I read the documentation on Procs in the Crystal Language book on the organizations’s site. What exactly is a proc? I get that you define argument and return types and use a call method to call the proc which makes me think it’s a function. But why use a proc? What is it for?
You cannot pass methods into other methods (but you can pass procs into methods), and methods cannot return other methods (but they can return procs).
Also Proc captures variables from the scope where it has been defined:
a = 1
b = 2
proc = ->{ a + b }
def foo(proc)
bar(proc)
end
def bar(proc)
a = 5
b = 6
1 + proc.call
end
puts bar(proc) # => 4
A powerful feature is to convert a block to Proc and pass it to a method, so you can forward it:
def int_to_int(&block : Int32 -> Int32)
block
end
proc = int_to_int { |x| x + 1 }
proc.call(1) #=> 2
Also, as @Johannes Müller commented, Proc can be used as a closure:
def minus(num)
->(n : Int32) { num - n }
end
minus_20 = minus(20)
minus_20.call(7) # => 13
The language reference explains Proc pretty well actually:
A Proc represents a function pointer with an optional context (the closure data).
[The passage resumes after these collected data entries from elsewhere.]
/-- Options of R149, R153, R155 and R156 (0D04h); ST 2022-6 carries 1.485 and 2.97 Gbit/s, with the embedded audio of R163. -/
def State.flowOptionsOk (s : State) (f : Nat) : Bool :=
  let k := s.flowKind f
  let n := s.rdN o3600_FLOW_AUDIO_CHANNELS f
  let chans := if k = FLOW_KIND.st2110_30 then decide (1 ≤ n ∧ n ≤ (if s.is96k (s.flowAudio f).1 then 32 else 64))
    else if k = FLOW_KIND.st2110_31 then decide (2 ≤ n ∧ n ≤ 16) && n % 2 == 0 && !s.is96k (s.flowAudio f).1
    else if k = FLOW_KIND.st2022_6 then (match fmtSdi (s.epFormat (s.rdN o3600_ENDPOINT f)) with
      | some (1, _) => decide (n ≤ 16)
      | some (2, _) => decide (n ≤ 32)
      | _ => false)
    else true
  let skew := s.rdN o3600_SKEW_WINDOW_US f
  let play := s.rdN o3600_PLAYOUT_CYCLES f
  let leg := s.rdN o3600_LEG_TIMEOUT_MS f
  chans && decide (100 ≤ skew ∧ skew ≤ 50000) && decide (2 ≤ play ∧ play ≤ 400) && decide (1 ≤ leg ∧ leg ≤ 1000) &&
    decide ((s.flowAudio f).1 + (s.flowAudio f).2 ≤ 16384) &&
    s.enabledRows.all (fun g => g == f || !rangesMeet (s.flowAudio f) (s.flowAudio g))

/-- Whether the endpoint of a row is planned as a source of the kind's class (R144). -/
def State.flowPlanned (s : State) (f : Nat) : Bool :=
  let ep := s.rdN o3600_ENDPOINT f
  let k := s.flowKind f
  if audioKind k then true
  else (s.planned ep).isSome && (if k = FLOW_KIND.st2110_22 then ep / 4096 == 2 else ep / 4096 == 0)

/-- The checks of R144, 0 when the row may be enabled. -/
def State.flowCheck (s : State) (f : Nat) : Nat :=
  if s.flowPlanned f = false then 0x0D01
  else if s.enabledRows.any (fun g => g != f && (s.legs f).any (fun a => (s.legs g).any (fun b => s.legKey f a == s.legKey g b))) then 0x0D02
  else if s.legLane f false = noLane ∨ (s.legs f).any (fun a => !ethMode (s.rd o3000_LANE_MODE (s.legLane f a))) then 0x0D03
  else if s.flowOptionsOk f = false then 0x0D04 else 0

/-- Active rows. -/
def State.activeRows (s : State) : List Nat := (s.med.flows.filter (fun e => e.2.active)).map (·.1)

/-- Counts of rows and MT_FLOW_LIMIT (R146, R170, R171), which stands as soon as a row is 'unclaimed', also in the cycle of its enabling (log entry 161). -/
def State.noteFlows (s : State) : State :=
  let act := s.activeRows
  let wait := (s.enabledRows.filter (fun f => s.flowState f == FLOW_STATE.unclaimed)).length
  let s := ((s.wr o3401_FLOWS_ACTIVE 0 act.length).wr o3401_FLOWS_UNCLAIMED 0 wait).alarmWhile .MT_FLOW_LIMIT noInst (decide (0 < wait))
  (List.range 8).foldl (fun s k =>
    s.wr o3400_ENGINE_FLOWS_ACTIVE k ((act.filter (fun f => (s.legs f).any (fun a => s.legLane f a / 24 == k))).length)) s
So yes, a proc is essentially like a function. In contrast to a plain block, it essentially holds a reference to a block so it can be stored and passed around and also provides a closure.
A Proc is simply a function/method without a name. You can pass it around as a variable, and it can refer to variables in it's enclosing scope (it's a closure). They are often used as a way of passing method blocks around as variables.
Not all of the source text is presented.